** Opening The records block **

/-- Take a chunk into a request's input; when every byte is there, RECEIVING ends (R303). -/
def putChunk (s : State) (n off : Nat) (data : Bytes) : State :=
  modReq s n fun r =>
    let input := kset r.input off data
    let got : Nat := (input.map fun e => e.2.length).foldl (· + ·) 0
    { r with
      input := input, chunkNs := s.now
      state := if r.state = .receiving ∧ got = r.total then .running else r.state }

/-- A chunk of a request that is live (R389). -/
def laterChunk (s : State) (se : Session) (h : CmdHdr) (n off : Nat) (data : Bytes) : State :=
  match req s n with
  | none => s
  | some r =>
    if (kget r.input off).isSome then resendReply s ((liveOf s h.session h.reqId).bind LiveCmd.latest)
    else if r.total < off + data.length ∨ r.input.any (fun e => overlap off data.length e.1 e.2.length) then
      answerChunk s se h St.malformed 0 0 []
    else if r.windowEnd < off + data.length then answerChunk s se h St.busy 0x0A08 10 (le 8 r.windowEnd)
    else
      let s := putChunk s n off data
      match req s n with
      | some r =>
        let w := windowFor s r
        replyLive (modReq s n fun q => { q with windowEnd := w }) h.session h.reqId St.accepted 0 (le 8 w)
      | none => s

/-- The chunks held for a REQUEST_ID count as received when its OFFSET 0 chunk is admitted; one that does not fit is
discarded with MALFORMED (R389). -/
def takeHeld (s : State) (se : Session) (h : CmdHdr) (n : Nat) : List (Nat × Nat × Nat × Nat × Bytes) → State
  | [] => s
  | x :: rest =>
    let off := x.2.2.2.1
    let data := x.2.2.2.2
    let s := match req s n with
      | some r =>
        if r.total < off + data.length ∨ r.input.any (fun e => overlap off data.length e.1 e.2.length) then
          answerChunk s se h St.malformed 0 0 []
        else putChunk s n off data
      | none => s
    takeHeld s se h n rest

/-- The first chunk (R389): admission is decided on it. -/
def firstChunk (s : State) (se : Session) (h : CmdHdr) (f deadline total : Nat) (label data : Bytes) : State :=
  let c := se.chase
  let held := s.heldChunks.filter (isHeldOf h.session h.reqId)
  let s := { s with heldChunks := s.heldChunks.filter fun x => !isHeldOf h.session h.reqId x }
  if s.power.hold then refuseHold s h 0x0052 c label
  else if total < data.length then rep s h 0x0052 St.malformed 0 label
  else
    let r := { newReq h 0x0052 c (priority s c h) .file f deadline label with
      total := total, ahead := total - data.length }
    ask s h 0x0052 r label fun s n =>
      let s := takeHeld (putChunk s n 0 data) se h n held
      match req s n with
      | some r =>
        let w := windowFor s r
        replyLive (modReq s n fun q => { q with windowEnd := w }) h.session h.reqId St.accepted 0 (le 8 w)
      | none => s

** Closing The records block **

_Problem to solve:_ Copy every line of the listing where the word "takeHeld" appears.

_Answer to the exercise:_
def takeHeld (s : State) (se : Session) (h : CmdHdr) (n : Nat) : List (Nat × Nat × Nat × Nat × Bytes) → State
    takeHeld s se h n rest
      let s := takeHeld (putChunk s n 0 data) se h n held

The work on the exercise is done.